Iran is one of the hyperendemic regions of cystic echinococcosis disease. The prevalence of this disease in Iran is about 1 to 3 per 100,000 people, and studies have shown that this disease is more prevalent in men . The patient we studied was an elderly man who presented with vague abdominal pain about a few months ago with a history of contact with livestock and dogs.
The symptoms of a hydatid cyst depend on where it occurs in the body. Sometimes the symptoms are caused by compressive effects . In our patient, the symptoms were initially vague abdominal pain. The patient was taking painkillers because of the pain. The sudden and acute pain in patients was probably due to the patient’s perforated peptic ulcer, which could be due to the use of analgesics. Therefore, one of the essential points in this report is to pay attention to the fact that educating patients to pay attention to the symptoms and avoid arbitrary use of painkillers in long-term pain. It can cause increasing the correct diagnosis of diseases and prevent complications.

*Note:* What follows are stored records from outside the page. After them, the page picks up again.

-- ==== Sys2Proof/Laws/State.lean ====
section
/-!
SUPPORT. Each update of one entry of a table of the state leaves every other block as it was.
-/
namespace Sys2Proof.Machine

@[simp] theorem State.modSlice_fuse (s : State) (i : Nat) (f : Slice → Slice) : (s.modSlice i f).fuse = s.fuse := rfl
@[simp] theorem State.modSlice_sysc (s : State) (i : Nat) (f : Slice → Slice) : (s.modSlice i f).sysc = s.sysc := rfl
@[simp] theorem State.modSlice_rest (s : State) (i : Nat) (f : Slice → Slice) : (s.modSlice i f).rest = s.rest := rfl
@[simp] theorem State.modSlice_hall (s : State) (i : Nat) (f : Slice → Slice) : (s.modSlice i f).hall = s.hall := rfl
@[simp] theorem State.modSlice_cxlp (s : State) (i : Nat) (f : Slice → Slice) : (s.modSlice i f).cxlp = s.cxlp := rfl
@[simp] theorem State.modSlice_mbox (s : State) (i : Nat) (f : Slice → Slice) : (s.modSlice i f).mbox = s.mbox := rfl
@[simp] theorem State.modSlice_sram (s : State) (i : Nat) (f : Slice → Slice) : (s.modSlice i f).sram = s.sram := rfl
@[simp] theorem State.modSlice_drmc (s : State) (i : Nat) (f : Slice → Slice) : (s.modSlice i f).drmc = s.drmc := rfl
@[simp] theorem State.modSlice_tier (s : State) (i : Nat) (f : Slice → Slice) : (s.modSlice i f).tier = s.tier := rfl
@[simp] theorem State.modSlice_ftlm (s : State) (i : Nat) (f : Slice → Slice) : (s.modSlice i f).ftlm = s.ftlm := rfl
@[simp] theorem State.modSlice_media (s : State) (i : Nat) (f : Slice → Slice) : (s.modSlice i f).media = s.media := rfl
@[simp] theorem State.modSlice_clus (s : State) (i : Nat) (f : Slice → Slice) : (s.modSlice i f).clus = s.clus := rfl
@[simp] theorem State.modSlice_plan (s : State) (i : Nat) (f : Slice → Slice) : (s.modSlice i f).plan = s.plan := rfl
@[simp] theorem State.modSlice_pers (s : State) (i : Nat) (f : Slice → Slice) : (s.modSlice i f).pers = s.pers := rfl
@[simp] theorem State.modSlice_aon (s : State) (i : Nat) (f : Slice → Slice) : (s.modSlice i f).aon = s.aon := rfl
@[simp] theorem State.modSlice_ilkn (s : State) (i : Nat) (f : Slice → Slice) : (s.modSlice i f).ilkn = s.ilkn := rfl
@[simp] theorem State.modSlice_kspe (s : State) (i : Nat) (f : Slice → Slice) : (s.modSlice i f).kspe = s.kspe := rfl
@[simp] theorem State.modSlice_ingp (s : State) (i : Nat) (f : Slice → Slice) : (s.modSlice i f).ingp = s.ingp := rfl
@[simp] theorem State.modSlice_strd (s : State) (i : Nat) (f : Slice → Slice) : (s.modSlice i f).strd = s.strd := rfl
@[simp] theorem State.modSlice_rple (s : State) (i : Nat) (f : Slice → Slice) : (s.modSlice i f).rple = s.rple := rfl
@[simp] theorem State.modSlice_qrye (s : State) (i : Nat) (f : Slice → Slice) : (s.modSlice i f).qrye = s.qrye := rfl
@[simp] theorem State.modSlice_mprt (s : State) (i : Nat) (f : Slice → Slice) : (s.modSlice i f).mprt = s.mprt := rfl
@[simp] theorem State.modSlice_pseq (s : State) (i : Nat) (f : Slice → Slice) : (s.modSlice i f).pseq = s.pseq := rfl
@[simp] theorem State.modSlice_thrm (s : State) (i : Nat) (f : Slice → Slice) : (s.modSlice i f).thrm = s.thrm := rfl
@[simp] theorem State.modSlice_evtr (s : State) (i : Nat) (f : Slice → Slice) : (s.modSlice i f).evtr = s.evtr := rfl
@[simp] theorem State.modSlice_psto (s : State) (i : Nat) (f : Slice → Slice) : (s.modSlice i f).psto = s.psto := rfl
@[simp] theorem State.modSlice_boot (s : State) (i : Nat) (f : Slice → Slice) : (s.modSlice i f).boot = s.boot := rfl
@[simp] theorem State.modSlice_idnt (s : State) (i : Nat) (f : Slice → Slice) : (s.modSlice i f).idnt = s.idnt := rfl
@[simp] theorem State.modSlice_coht (s : State) (i : Nat) (f : Slice → Slice) : (s.modSlice i f).coht = s.coht := rfl
@[simp] theorem State.modSlice_raised (s : State) (i : Nat) (f : Slice → Slice) : (s.modSlice i f).raised = s.raised := rfl
@[simp] theorem State.modSlice_out (s : State) (i : Nat) (f : Slice → Slice) : (s.modSlice i f).out = s.out := rfl
@[simp] theorem State.modSlice_free (s : State) (i : Nat) (f : Slice → Slice) : (s.modSlice i f).free = s.free := rfl
@[simp] theorem State.modSlice_pending (s : State) (i : Nat) (f : Slice → Slice) : (s.modSlice i f).pending = s.pending := rfl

No studies have reported the concurrence of perforated peptic ulcers and hydatid cysts yet. This is also important in several ways. Hydatid cysts can cause symptoms such as vague local pain that should be taken seriously. Patients who complain of persistent, vague chronic pain should be evaluated. The second point is that it is important to pay attention to the history of abdominal pain in patients and clinical examinations. For example, this patient presented with acute abdominal pain in the epigastrium with an initial differential diagnosis of peptic ulcer. However, this diagnosis did not explain his vague abdominal pain. Therefore, the patient was advised to do ultrasonography in addition to simple radiography. Although the X-rays did not confirm pneumoperitoneum, but ultrasound suggested hydatid cyst for the patient. Due to epigastric pain and epigastric tenderness, which was not explained by hydatid cyst, further investigation was performed by CT scan for the patient. The CT scan findings were consistent with the clinical examination, and the patient underwent surgery. Due to the lack of symptoms in favor of generalized peritonitis and insufficient evidence in favor of a perforated peptic ulcer, the patient did not undergo emergency surgery at the time of hospitalization. It is clear that in the presence of these symptoms, the patient had to have an emergency laparotomy, abdominal and pelvic exploration and resolving possible pathologies.

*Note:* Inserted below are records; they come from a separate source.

-- ==== Sys2Proof/Tests/Slice0.lean ====
section
/-! SUPPORT. The model's own tests: a machine out of reset to run commands on, the premises of each obligation met clause
by clause, one ill-formed term for each check of WellFormed, and small one-command tests whose expected values are the
spec's. -/

namespace Sys2Proof.Tests

open Sys2Proof Sys2Proof.Machine

set_option maxRecDepth 16000
set_option exponentiation.threshold 1024

/-- The machine out of reset with VAON in range, in MEMORY mode, every block's registers served, and nothing in flight. -/
def base : State :=
  { State.reset with
    pseq.vaon := true
    sysc.mode := .memory
    hall.hdrs := State.reset.blocks.map fun b => (b.page, { Hdr.reset with ready := true })
    evtr.mainRun := true
    ftlm.hdrMib := 1024
    pers.limit := 1024
    ncch.slices := [(0, { Slice.reset with live := true, serves := 0xFFFF })] }
/-- The same in another mode. -/
def baseIn (m : Mode) : State := { base with sysc.mode := m }
/-- The same with the table sequencer in a phase. -/
def baseSeq (p : Phase) (e : EntryState) : State := { base with pseq.seq.phase := p, pseq.seq.entryState := e }
/-- The same in a start, its power good, with the step in progress. -/
def baseStart (cur : Nat) : State :=
  { base with sysc.mode := .starting, sysc.start.running := true, sysc.start.cur := cur, pseq.seq.phase := .complete }
/-- The same with line 0 in way 0 of slice 0, in a state. -/
def baseWay (st : LineState) : State :=
  { base with ncch.slices := [(0, { Slice.reset with live := true, serves := 0xFFFF, ways := [(0, { Way.reset with st := st })] })] }
/-- A slice in service, and what waits in it. -/
def oneSlice (miss : List Miss) (inWait : List MemReq) (victims : List Vict) : Tbl Slice :=
  [(0, { Slice.reset with live := true, serves := 0xFFFF, miss := miss, inWait := inWait, victims := victims, ways := [(0, { Way.reset with st := .modified })] })]
/-- A boot flash whose slot B holds an image's header. -/
def baseFlash : Tbl (BitVec 8) :=
  tputs 0xFF [] (slotBase 1) [0x52, 0x4C, 0x54, 0x52, 0x53, 0x49, 0x4D, 0x47, 0, 1, 2, 0, 0, 0, 0, 0, 0, 0, 0, 0, 0, 0, 0, 0, 0, 0]
/-- The same with a transfer into slot B open on interface 1. -/
def baseXfer : State :=
  { base with boot.flash := baseFlash, boot.xfer := { active := true, slot := 2, blocks := 0, iface := 1, next := 0, lastPart := 0 } }
/-- An open band of a class with room, and a closed one. -/
def openBand (cls : Nat) : Band := { Band.reset with cls := cls, phase := .opened, size := 100 }
/-- A closed band with valid units. -/
def shutBand (slc : Bool) : Band := { Band.reset with slc := slc, phase := .closed, size := 100, next := 100, valid := 1 }
/-- The same with a band 1 that holds one mapped unit, number 7, and an open band 2 of a class. -/
def baseMoves (slc : Bool) (cls : Nat) : State :=
  { base with ftlm.bands := [(1, shutBand slc), (2, openBand cls)], ftlm.fine := [(7, mapped (mkPua 1 3 0))], ftlm.gc := true }
/-- The same with erase block 0 of die 0 in a closed pseudo-SLC band 1 with valid data. -/
def basePlanish : State :=
  { base with media.blocks := [(0, { Blk.reset with use := .band 1 })], ftlm.bands := [(1, { shutBand true with members := [(0, 0)] })] }
/-- The same with an operation in the array of die 0. -/
def baseDie (o : DieOp) : State := { base with clus.dies := [(0, { Die.reset with array := some o })] }
/-- The same with one media read in flight. -/
def baseRead (r : MRead) : State := { base with clus.reads := [r] }
/-- A control frame for strand 0 with a body. -/
def ctl (cop : Nat) (body : List Word) : Segment :=
  { chan := 0, words := [0x4000000000, BitVec.ofNat 40 (body.length - 1 + cop * 256)] ++ body, bytes := 5 * (2 + body.length) }
/-- A data segment for strand 0 on channel 4: neither S nor E. -/
def data (body : List Word) : Segment :=
  { chan := 4, words := [0, BitVec.ofNat 40 (body.length - 1)] ++ body, bytes := 5 * (2 + body.length) }
/-- The same in STREAM mode with the link up, version 1 agreed or none, and strand 0 as given. -/
def baseStrand (agreed : Nat) (x : Strand) : State :=
  { base with sysc.mode := .stream, ilkn.up := true, kspe.agreed := agreed, kspe.vstate := 1, kspe.vmin := 1, kspe.vmax := 2, kspe.ctrl := 7,
              ftlm.exported := 4096, strd.stage2 := 2, strd.strands := [(0, x)] }
/-- A strand in a state with every trigger source enabled and a hank of two units. -/
def strandIn (st : SState) : Strand := { Strand.reset with st := st, srcen := 31, hsize := 2 }
/-- The same with time running, disciplined, in a state of the discipline. -/
def baseDisc (d : DiscState) (phase : Nat) : State :=
  { base with coht.running := true, coht.disc := 0xFA0002843, coht.dstate := d, coht.phase := phase * 2 ^ 32 }
/-- Strand 0 idle with one record of one word in a staged page, with flags in its slot. -/
def baseRecord (flags : Word) : State :=
  { baseStrand 1 { strandIn .idle with wpword := 4 } with
    ingp := [(0, { Pipe.reset with cruc0 := [{ Frame.reset with words := [(0, 4 ||| flags), (1, 5), (3, 77)] }] })] }
/-- A running replay slot over that record, its page buffered or not. -/
def slotAt (buffered : Bool) : Slot :=
  { Slot.reset with st := .running, app0 := 0x8100000, window := [0], base := 5, buffered := if buffered then [0] else [] }
/-- The same with slot 0 as given. -/
def withSlot (s : State) (x : Slot) : State := { s with rple.slots := [(0, x)], tier.poolGib := 1 }
/-- The link of that record. -/
def linkOf (flags : Word) : List HSlot := [{ h := 0, len := 4, ts := 5, slot := 4 ||| flags }]
/-- The same with an SPDM connection 0. -/
def baseSpdm (c : Spdm) : State := { base with idnt.spdm := [(0, c)], idnt.certA := true, psto.recs := [(11, { RecSlot.reset with winner := .identity 5 6 })] }
/-- A connection past its opening exchanges. -/
def opened : Spdm := { Spdm.reset with version := true, caps := true, algs := true }
/-- A request of a code, with parameters, padded to a length. -/
def req (code p1 p2 n : Nat) : List (BitVec 8) := [0x13, b8 code, b8 p1, b8 p2] ++ List.replicate (n - 4) 0
/-- A vendor-defined request around a payload. -/
def vendorReq (p : List (BitVec 8)) : List (BitVec 8) :=
  [0x13, 0xFE, 0, 0] ++ le 2 3 ++ [2] ++ le 2 Config.vendorId.toNat ++ le 2 p.length ++ p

Retrovesical and primary pelvic hydatid cysts are rare and have been reported occasionally . Ultrasound is the primary diagnostic modalities of these cysts, although it may not be effective for deep pelvic lesions . Treatment of hydatid cyst includes medication and surgery. Albendazole treatment should be continued for one month for patients .

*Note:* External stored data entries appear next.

-- ==== Sys2Proof/Machine/Ops.lean ====
section
/-! DEFINITION. The shared operations: MemRead and MemWrite (20_memory.md R63, R64), beginning and ending a command
(60_exceptions.md R231, R232), and dropping what holds no value any more (10_state.md R24, R29, R37, R38). -/

namespace Sys2Proof.Machine

/-- What a `raise Kind(CAUSE, info)` carries (R18); the kind is the cause's (R221). -/
structure Raise where
  cause : Cause
  info : BitVec 64
deriving DecidableEq, Repr

/-- The outcome of a piece of a command: a result and the state reached, or a `raise` and the state at it. -/
inductive Res (α : Type) where
  | ok (a : α) (s : State)
  | raised (e : Raise) (s : State)
deriving DecidableEq, Repr

/-! ### Reading IN (R63) -/

/-- Bytes `addr .. addr + n - 1` in ascending order, the end of the stream and the unreadable offset as R63 says; the
IN read offset follows the bytes read (R44). -/
def memReadBytes : Nat → Nat → State → Res (Option (List Byte))
  | 0, _, s => .ok (some []) s
  | n + 1, addr, s =>
    if s.inLen.toNat ≤ addr then .ok none s
    else if s.inBadAt addr then .raised ⟨.srcUnreadable, BitVec.ofNat 64 addr⟩ s
    else
      match memReadBytes n (addr + 1) (s.setInOff (BitVec.ofNat 64 (addr + 1))) with
      | .ok (some bs) s1 => .ok (some (s.inByte addr :: bs)) s1
      | .ok none s1 => .ok none s1
      | .raised e s1 => .raised e s1

/-- `MemRead(addr, n)` (R63): `none` is EOS. -/
def memRead (addr n : Nat) (s : State) : Res (Option Nat) :=
  match memReadBytes n addr s with
  | .ok (some bs) s1 => .ok (some (leValue bs)) s1
  | .ok none s1 => .ok none s1
  | .raised e s1 => .raised e s1

/-! ### Writing OUT (R64) -/

/-- How many bytes OUT can take: OUT_CAP (R12), and never more than 2^64 - 1, the largest OUT_LEN that the 64-bit
register holds ("No cursor wraps", R44; log entry 8). -/
def outLimit (env : Env) : Nat :=
  match env.outCap with
  | some c => min c (2 ^ 64 - 1)
  | none => 2 ^ 64 - 1

/-- `OUT_LEN >= OUT_CAP` (R64). -/
def State.outFull (s : State) : Bool := decide (outLimit s.env ≤ s.outLen.toNat)

/-- `OutByte(v)` (R64). -/
def outByte (v : Byte) (s : State) : Res Unit :=
  if s.outFull then .raised ⟨.dstUnwritable, s.outLen⟩ s
  else .ok () (s.setOut (Memory.set s.outMem s.outLen.toNat v) (s.outLen + 1))

/-- `OutByte` for each byte of a list, in order. -/
def outBytes : List Byte → State → Res Unit
  | [], s => .ok () s
  | b :: bs, s =>
    match outByte b s with
    | .ok _ s1 => outBytes bs s1
    | .raised e s1 => .raised e s1

/-- `MemWrite(OUT_LEN, n, v)` (R64): the `n` low-order bytes of `v`, least significant byte first. -/
def memWrite (n v : Nat) (s : State) : Res Unit := outBytes (leBytes n v) s

/-! ### What holds no value any more

"No value" is written by `drop...`: a list forgets its entries, a register takes a fresh free value (log entry 4). -/

/-- NODE, NCOUNT, ROOT hold no value and TREE_VALID = 0 (R24, R193). -/
def State.dropTree (s : State) : State :=
  { s with
    node := []
    ncount := Config.freeBits 10 .ncount s.draws
    root := Config.freeBits 9 .root s.draws
    treeValid := false
    draws := s.draws + 1 }

/-- CT holds no value and CT_VALID = 0 (R29, R193). -/
def State.dropCodes (s : State) : State := { s with ct := [], ctValid := false }

/-- OUT has no definite content and OUT_VALID = 0 (R269, U2). -/
def State.dropOut (s : State) : State := { s with outMem := [], outValid := false }

/-- ACC and FILL hold no value (R37). -/
def State.dropPacker (s : State) : State :=
  { s with
    acc := Config.freeBits 8 .acc s.draws
    fill := Config.freeBits 4 .fill s.draws
    draws := s.draws + 1 }

/-- CUR, EMITTED and BITPOS hold no value (R38). -/
def State.dropWalker (s : State) : State :=
  { s with
    cur := Config.freeBits 9 .cur s.draws
    emitted := Config.freeBits 64 .emitted s.draws
    bitpos := Config.freeBits 67 .bitpos s.draws
    draws := s.draws + 1 }

/-- The IN read offset holds no value (log entry 17). -/
def State.dropInOff (s : State) : State :=
  { s with inOff := Config.freeBits 64 .inOff s.draws, draws := s.draws + 1 }

/-- `FT[0..255] <- 0; TOTAL <- 0`. -/
def State.clearCounts (s : State) : State := s.setCounts ftZero 0

/-- The discard of R193: FT and TOTAL cleared, tree and code table gone, PAY emptied. -/
def State.discard (s : State) : State := s.clearCounts.dropTree.dropCodes.setPay []

/-! ### Beginning and ending a command -/

/-- A command begins: BUSY = 1 until it ends (R45), DONE "cleared when a command starts" (R35), and PHASE is the
command's first (R44). -/
def State.begin (s : State) (p : Phase) : State := { s with busy := true, done := false, phase := p }

/-- `OUT_LEN <- 0; OUT_VALID <- 0` (R163, R180, R187, R194); with OUT_VALID = 0 OUT has no definite content (R269). -/
def State.openOut (s : State) : State := s.dropOut.setOut [] 0

/-- `finish` (R231). STATUS.ERR is computed from ERR_KIND. -/
def State.finish (s : State) : State :=
  { s with errKind := .none, errCause := .none, errInfo := 0, done := true, busy := false, phase := .idle }

/-- Writing the row of R221: (4) of R232. -/
def State.recordError (s : State) (e : Raise) : State :=
  { s with errKind := e.cause.kind, errCause := e.cause, errInfo := e.info, done := true, busy := false, phase := .idle }

/-- TAKING AN EXCEPTION: `raise Kind(CAUSE, info)` ends the command `i` (R232): "OUT_VALID <- 0 if the command is PACK,
UNPACK, ENCODE or DECODE, otherwise OUT_VALID is unchanged" (3), then (4). "Control goes nowhere: there is no handler,
no vector and no saved return address". (1) is `Res.raised`; (2) is done by the command's own meaning. -/
def State.raise (s : State) (i : Instr) (e : Raise) : State :=
  if writesOut i then s.dropOut.recordError e else s.recordError e

/-- There is no return instruction (R234): the error registers hold until the next command ends, and CLEAR resets
them. This is what CLEAR does to them (R185, R49). -/
def State.acknowledge (s : State) : State :=
  { s with errKind := .none, errCause := .none, errInfo := 0, done := false, busy := false, phase := .idle }

end Sys2Proof.Machine
end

One of the most common complications of hydatid cyst surgery is an allergic reaction due to cyst rupture . Fortunately, the cyst in our patient was carefully removed, and the pelvis was washed with hypertonic saline, and the patient did not reveal any allergic complications.
Many studies have shown that hydatid cysts can affect many organs and tissues. In patients with hydatid cysts, it should be considered that the disease could affect the pelvis without hepatic or pulmonary involvement. Careful attention to the patient’s symptoms and history and the correct use of diagnostic and imaging methods will help better treatment for the patients.